There was a time in my policing career when we were run ragged by telephone calls of bombs being placed in buildings. We would have to go in and vacate the building and do a search. I’m here to tell you that it is no fun opening and closing doors to closets, not knowing what is behind them.
I remember one cold December night when my partner and I received a bomb call. The high rise on North Fifth Avenue had been built. They had only one unit at that time. It was one of those nights when it was down in the 20s and a thin shower of sleet was falling
We checked out and entered the building’s lobby. We could not see anyone around, so we began to search. A couch was at the lower end of the room so I started toward it. I was almost to the couch when a man rose up from behind it. I knew him, he was one of our old drunks. He waved his hand and started toward me. It was all he could do to stand up. When he got close, he smelled like a rotgut whisky barrel. He began to laugh and fell down on the couch. “You come for me?” he asked. We knew him as Pee Wee. “Pee Wee, what are you doing here?” I asked. He muttered something that I didn’t understand. I again asked him, “What are you doing here?”
“I called and told them that an old bum was in the lobby of the High Rise, to come and get me,” he said.
I walked over to my partner laughing. He looked at me shaking his head. “If you’ll tell me what’s so funny I’ll help you laugh. It’s not any fun standing around in an area where there is a bomb.” I remember telling Pee Wee to tell him what he had told Dispatch when he called them. Pee Wee looked like he was scared.

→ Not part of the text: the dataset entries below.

/-- The two sequencer slots of a bundle (R67). -/
inductive SeqSlot where
  | sa | sb
  deriving DecidableEq, Repr, Inhabited

/-- The two vector slots of a bundle (R67). -/
inductive VSlot where
  | v0 | v1
  deriving DecidableEq, Repr, Inhabited

/-- Format S-R of R70. -/
structure FmtSR where
  d : Nat
  a : Nat
  b : Nat
  qp : Nat
  qn : Nat
  k : Nat
  deriving DecidableEq, Repr, Inhabited

/-- Format S-I of R70. -/
structure FmtSI where
  d : Nat
  a : Nat
  qp : Nat
  qn : Nat
  imm : Nat
  deriving DecidableEq, Repr, Inhabited

/-- Format S-M of R70. -/
structure FmtSM where
  d : Nat
  base : Nat
  qp : Nat
  qn : Nat
  size : Nat
  oc : Nat
  off : Nat
  deriving DecidableEq, Repr, Inhabited

/-- Format S-B of R70. -/
structure FmtSB where
  qp : Nat
  qn : Nat
  a : Nat
  imm : Nat
  deriving DecidableEq, Repr, Inhabited

/-- Format S-Y of R70. -/
structure FmtSY where
  d : Nat
  a : Nat
  qp : Nat
  qn : Nat
  func : Nat
  imm : Nat
  deriving DecidableEq, Repr, Inhabited

/-- Format S-A of R70. -/
structure FmtSA where
  d : Nat
  base : Nat
  value : Nat
  qp : Nat
  qn : Nat
  amo : Nat
  oc : Nat
  off : Nat
  deriving DecidableEq, Repr, Inhabited

/-- The format of V0 and V1 (R75), less the opcode. -/
structure FmtV where
  width : Nat
  part : Nat
  type : Nat
  pred : Nat
  pneg : Nat
  d : Nat
  a : Nat
  b : Nat
  aux : Nat
  deriving DecidableEq, Repr, Inhabited

/-- The format of M (R79), less the opcode. -/
structure FmtM where
  acc : Nat
  a : Nat
  b : Nat
  scale : Nat
  fmt : Nat
  pred : Nat
  pneg : Nat
  ah : Nat
  bh : Nat
  sstep : Nat
  clr : Nat
  dq : Nat
  dmode : Nat
  deriving DecidableEq, Repr, Inhabited

/-- The format of X (R80), less the opcode. -/
structure FmtX where
  v : Nat
  addr : Nat
  lcsel : Nat
  stride : Nat
  pred : Nat
  pneg : Nat
  aux : Nat
  deriving DecidableEq, Repr, Inhabited

/-- The format of LD and ST (R83), less the opcode. -/
structure FmtEdge where
  pack : Nat
  oc : Nat
  swz : Nat
  ring : Nat
  cp : Nat
  fmt : Nat
  rows : Nat
  imm : Nat
  deriving DecidableEq, Repr, Inhabited

/-- The format of E (R84), less the opcode. -/
structure FmtE where
  pack : Nat
  produce : Nat
  c0 : Nat
  c1 : Nat
  c2 : Nat
  oc : Nat
  ev : Nat
  pf : Nat
  scope : Nat
  ap : Nat
  deriving DecidableEq, Repr, Inhabited

/-- Who makes a register write: the PCIe function it arrives through and the host's requester ID (R360, R366, R368). -/
structure Req where
  fn : Nat
  rid : Nat
  deriving DecidableEq, Repr, Inhabited

/-- Four doublewords, written together (the 32-byte registers of R365). -/
structure Quad where
  d0 : Nat
  d1 : Nat
  d2 : Nat
  d3 : Nat
  deriving DecidableEq, Repr, Inhabited

/-- What reaches a module about a system-level barrier or a LEVEL-3 collective (R309): the domain, the group, the
member's count, the member's module and a tag that names the member (a head array, or a command); `gen`: the home's number of the
collective it has closed. -/
structure SysMsg where
  sdom : Nat
  group : Nat
  count : Nat
  module : Nat
  member : Nat
  coll : Bool
  gen : Nat
  deriving DecidableEq, Repr, Inhabited

/-- A part of an engine element written over a link as a whole (R231): 0 data, 1 data whose scales follow, 2 a scale. -/
structure LinkPart where
  kind : Nat
  off : Nat
  len : Nat
  data : Nat
  deriving DecidableEq, Repr, Inhabited

/-- The source elements of a participant of a LEVEL-3 collective (R309): domain, group and TAG, the home's number of the collective, the
participant's module, command and rank, and what all participants must give alike. -/
structure CollShare where
  sdom : Nat
  group : Nat
  gen : Nat
  module : Nat
  member : Nat
  rank : Nat
  params : List Nat
  elems : List Nat
  deriving DecidableEq, Repr, Inhabited

/-- An access sent over a link (R221, R323): what is read, written or combined at the remote port. `amo` is 0 for a
plain access, 1 plus the AOP of R247, or 9 for an optimizer step (R251); `data` is the data written, little-endian. In an answer
`data` holds the bytes read, `stack` the stack they lie in (R190) and `fail` the kind of a check that failed, with 16 where source 11 is charged (R355), or 0. `parts`: an element of
several parts; `share`: it brings a participant's elements and asks for no answer. -/
structure LinkAccess where
  id : Nat
  fromModule : Nat
  fromCtx : Nat
  sdom : Nat
  toModule : Nat
  ctx : Nat
  buf : Nat
  off : Nat
  len : Nat
  write : Bool
  amo : Nat
  data : Nat
  stack : Nat
  fail : Nat
  parts : List LinkPart
  share : Option CollShare
  deriving DecidableEq, Repr, Inhabited

/-- A flit (R357): its sequence number, whether its CRC holds at the receiver, and what it carries: an access, or the
answer to access `id` with the bytes read. -/
structure Flit where
  seq : Nat
  crcOk : Bool
  answer : Bool
  access : LinkAccess
  deriving DecidableEq, Repr, Inhabited

/-- The peer a port trains with (R370), and whether the training succeeds. -/
structure Peer where
  up : Bool
  module : Nat
  port : Nat
  deriving DecidableEq, Repr, Inhabited

/-- What a step of bring-up finds (R371). `fresh`: reset is released now; otherwise the step that BOOTSTAT reports ends: with the
self-test mask of the dies (step 1), or whether the mesh trains with the seam latencies of R21 and HBM4E trains (step 3). -/
structure BootResult where
  fresh : Bool
  bist : Nat
  hbmOk : Bool
  meshOk : Bool
  deriving DecidableEq, Repr, Inhabited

I went over and put my hand on his shoulder. “Pee Wee,” I said, “tell my partner what you told the dispatcher at police headquarters.” He looked at him and said, “I told the lady that there was a bum in the lobby of the High Rise that needed to be removed.”
We loaded the bum from the lobby and took him to jail and put him to bed. We got a good laugh thinking that there was a bum in the lobby of the High Rise instead of a bomb.
It’s no fun going through a building hunting a bomb. I worked for a construction company that built the First Avenue Theatre. I was one of the last persons to come out of the building when it was turned over to the owner. I received a call that there had been a bomb call from the theater. We met the manager at the front of the theater, and he said a call had come in saying that the theater was going to blow up. When he asked what the caller was talking about, the caller had said that he had placed a bomb in the building.
The first thing you have to do is clear the building. With all the people out of the theater, we began a search. Having helped to build the building I knew every nook and cranny. Some two hours later there was a crowd of people and they were upset we had found a small black bag. It had been placed inside of a towel holder.
With the bag out of the building and the people back inside, we moved the bag away from the building and down onto the railroad tracks. It was debated as to who would open the bag. In those days there was no bomb squad. The men in the patrol car were all we had. Very gently my partner, who lost the coin toss, began to cut it open. With it open I took a look. There was all kinds of women’s make-up stuff in it. We wrapped it up and carried it back to the theater.
We entered the lobby to hear a woman carrying on. She was giving the theater manager a hard time because her make-up kit had been stolen. I walked over and put the black bag down on the desk. She turned three shades of red and sat down in a chair. We knew that we had found the person who had called in the bomb threat. We found out that she had placed her make-up kit in the towel holder. We also found out the reason for why: she had broken up with her boyfriend and he had got him another girl and came to the movies.
We turned her over to the investigators. I don’t really know what they did to her. I still often think that going through a building looking for a bomb is no fun.